Everything from the line containing "### Destinations -/" to the close of the records below should be output exactly, line by line, with no other lines given.

(DATA TO EXAMINE Opens)

/-- Lanes of a list that were among those that a test picks, as they stand now. -/
def Access.answered (a : Access) (pick : LaneAcc → Bool) (ls : List LaneAcc) : List LaneAcc :=
  ls.filter fun l => (a.lanes.filter pick).any fun m => m.lane == l.lane && m.ea == l.ea

/-- HBM lines that the lanes of an access reach count as transfers, each line once (R58). -/
def State.countAccess (s : State) (a : Access) (ls : List LaneAcc) : State :=
  let keys := ls.filterMap fun l => match l.st with | .ready k => if keyIsHbm k then some (k / 128, l.ea) else none | _ => none
  (distinct (keys.map (·.1))).foldl (fun t n =>
    match keys.lookup n with
    | some ea => t.countLine (n * 128) (match (t.leafOf a.ctx ea).1 with | .leaf e => leafCbf e | _ => false)
    | none => t) s

/-! ### Performing lanes -/

/-- The byte that a store's lanes not yet performed hold at a key; where several do, the highest lane's (R262). -/
def Access.pending (a : Access) (k : Nat) : Option Byte :=
  a.lanes.foldl (fun (h : Option Byte) l =>
    match l.st with
    | .ready k0 => if k0 ≤ k ∧ k < k0 + a.size then some (BitVec.ofNat 8 (l.data >>> (8 * (k - k0)))) else h
    | _ => h) none

/-- Of two bytes with their places in the core store order, the later one. -/
def laterByte (x y : Option (Nat × Byte)) : Option (Nat × Byte) :=
  match x, y with
  | some a, some b => if a.1 ≤ b.1 then some b else some a
  | some a, none => some a
  | none, y => y

/-- The byte that the newest of some stores holds, by their places in the core store order (R246, R247). -/
def newestByte (f : Access → Option Byte) (accs : List Access) : Option Byte :=
  (accs.foldl (fun acc a => laterByte acc ((a.ord.bind fun o => (f a).map fun b => (o, b)))) none).map (·.2)

/-- The byte that the newest pending store of the core holds at a key (R246, R247). -/
def pendingByte (core k : Nat) (accs : List Access) : Option Byte :=
  newestByte (fun a => a.pending k) (accs.filter fun a => a.core == core && (a.kind == .store || a.kind == .sigSet))

/-- Bytes that a load of a core reads at a key (R246, R247). -/
def State.coreBytes (s : State) (core k n : Nat) : List Byte :=
  (List.range n).map fun i =>
    match pendingByte core (k + i) s.accs with
    | some b => b
    | none => s.rbyte (k + i)

/-- One write stands before another access in the core store order; a load comes after all that have entered it (R246). -/
def Access.before (b a : Access) : Bool :=
  match b.ord, a.ord with
  | some x, some y => decide (x < y)
  | some _, none => !a.kind.writes
  | none, _ => false

/-- An older write of the core waits at overlapping bytes. -/
def State.olderWrite (s : State) (a : Access) (k : Nat) (atomicsOnly : Bool) : Bool :=
  s.accs.any fun b => b.core == a.core && b.before a && b.kind.writes && (!atomicsOnly || b.kind.isAtomic)
    && b.lanes.any fun l => match l.st with | .ready k0 => overlaps k0 b.size k a.size | _ => false

/-- An atomic of a core that has entered its order is to be performed at some bytes. -/
def State.atomicAt (s : State) (core k n : Nat) : Bool :=
  s.accs.any fun b => b.core == core && b.ord.isSome && b.kind.isAtomic
    && b.lanes.any fun l => match l.st with | .ready k0 => overlaps k0 b.size k n | _ => false

/-- An older write of the weft is in the replay queue, or is being issued again, with a lane that a test picks (R247, R248). -/
def State.parkedBefore (s : State) (a : Access) (pick : Access → LaneAcc → Bool) : Bool :=
  s.accs.any fun b => b.core == a.core && b.slot == a.slot && decide (b.op < a.op) && b.kind.writes && !b.kind.reads
    && b.lanes.any fun l => (b.parked || l.replaying) && !l.closed && pick b l

/-- The 4 KiB unit of an address holds one of the weft's parked entries (R248). -/
def State.olderParked (s : State) (a : Access) (ea : W64) : Bool :=
  s.parkedBefore a fun _ l => l.ea.toNat / 4096 == ea.toNat / 4096

/-- Bytes of a load lie in one of the weft's own parked stores (R247). -/
def State.parkedBytes (s : State) (a : Access) (ea : W64) : Bool :=
  s.parkedBefore a fun b l => overlaps l.ea.toNat b.size ea.toNat a.size

/-- An older load of the weft is not performed. -/
def State.olderLoad (s : State) (a : Access) : Bool :=
  s.accs.any fun b => b.core == a.core && b.slot == a.slot && decide (b.id < a.id) && b.kind.reads && !b.parked

/-- A lane lies in the SCM window or in a peer's (R422). -/
def laneScm (l : LaneAcc) : Bool := if isFabric l.ea then inScm (peerVa l.ea) else inScm l.ea

/-- A `pbar.*` of the weft holds the lane back (R268): it writes, and lies in an SCM window. -/
def Access.holds (a : Access) (l : LaneAcc) : Bool := a.heldBy.isSome && a.kind.writes && laneScm l

/-- The lane may be performed now. A fetch waits for the atomics of its core that come before it (R272). -/
def State.free (s : State) (a : Access) (l : LaneAcc) (k : Nat) : Bool :=
  if a.kind = .fetch then !s.olderWrite a k true
  else if a.kind.writes then
    !a.holds l && s.accepts k && !s.olderWrite a k false && !s.olderParked a l.ea
      && (!a.kind.reads || !s.olderLoad a)
  else !s.olderWrite a k true && !s.parkedBytes a l.ea && !s.olderLoad a

/-- A write of a lane's bytes is performed: its snapshot unit has a frame for the step, or the lane faults as it would have at the channel
(R50, R179). -/
def State.performWrite (s : State) (a : Access) (l : LaneAcc) (k v data : Nat) : State × LaneAcc :=
  if keyIsSnap k && (s.openUnit (snapVa k) a.step).isNone then
    (s, { l with st := if a.kind.reads then .dropped else if a.step ≤ s.snap.m then .bad .prot 0 else .replay 2 0 })
  else (s.chanWrite (cellsFrom k (leBytes a.size v)) a.step, { l with data := data, st := .done })

/-- Perform one ready lane at its location (R242, R262). A fetch sees what its core has stored (R272). -/
def State.performLane (s : State) (a : Access) (l : LaneAcc) (k : Nat) : State × LaneAcc :=
  match a.kind with
  | .load => (s, { l with data := ofLeBytes (s.coreBytes a.core k a.size), st := .done })
  | .fetch => (s, { l with data := ofLeBytes (s.coreBytes a.core k a.size), st := .done })
  | .swait _ _ => (s, { l with data := ofLeBytes (s.coreBytes a.core k a.size), st := .done })
  | .launch _ _ _ => (s, { l with data := ofLeBytes (s.coreBytes a.core k a.size), st := .done })
  | .store => s.performWrite a l k l.data l.data
  | .sigSet => s.performWrite a l k l.data l.data
  | .sigAdd => s.performWrite a l k ((s.rnat k 8 + l.data) % 2 ^ 64) l.data
  | .atomic m _ =>
    let old := s.rnat k a.size
    s.performWrite a l k (atomNew m.toNat old l.data l.swap) old

/-- Perform the ready lanes that a test picks and nothing holds back, in ascending order (R413). -/
def State.performLanes (s : State) (a : Access) (pick : LaneAcc → Bool) : List LaneAcc → State × List LaneAcc
  | [] => (s, [])
  | l :: r =>
    match l.st with
    | .ready k =>
      if pick l && s.free a l k then
        let o := s.performLane a l k
        let t := o.1.performLanes a pick r
        (t.1, o.2 :: t.2)
      else
        let t := s.performLanes a pick r
        (t.1, l :: t.2)
    | _ =>
      let t := s.performLanes a pick r
      (t.1, l :: t.2)

/-! ### Destinations -/

/-- Word `k` of the value that a lane writes to vector registers (R409). -/
def Access.word (a : Access) (l : LaneAcc) (k : Nat) : W32 :=
  if a.size < 4 ∧ a.signExt then BitVec.ofInt 32 (signedOf (8 * a.size) l.data) else BitVec.ofNat 32 (l.data >>> (32 * k))

/-- The value that a scalar load writes (R409). -/
def Access.scalarValue (a : Access) (l : LaneAcc) : W64 :=
  if a.signExt then BitVec.ofInt 64 (signedOf (8 * a.size) l.data) else BitVec.ofNat 64 l.data

/-- The lanes' words as a G value. -/
def Access.gword (a : Access) (k : Nat) : VVal :=
  .g (laneIdx.map fun i => match a.lanes.find? fun l => l.lane == i with | some l => a.word l k | none => 0)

(DATA TO EXAMINE Closes)

RESULT OF THIS EXERCISE:
/-! ### Destinations -/

/-- Word `k` of the value that a lane writes to vector registers (R409). -/
def Access.word (a : Access) (l : LaneAcc) (k : Nat) : W32 :=
  if a.size < 4 ∧ a.signExt then BitVec.ofInt 32 (signedOf (8 * a.size) l.data) else BitVec.ofNat 32 (l.data >>> (32 * k))

/-- The value that a scalar load writes (R409). -/
def Access.scalarValue (a : Access) (l : LaneAcc) : W64 :=
  if a.signExt then BitVec.ofInt 64 (signedOf (8 * a.size) l.data) else BitVec.ofNat 64 l.data

/-- The lanes' words as a G value. -/
def Access.gword (a : Access) (k : Nat) : VVal :=
  .g (laneIdx.map fun i => match a.lanes.find? fun l => l.lane == i with | some l => a.word l k | none => 0)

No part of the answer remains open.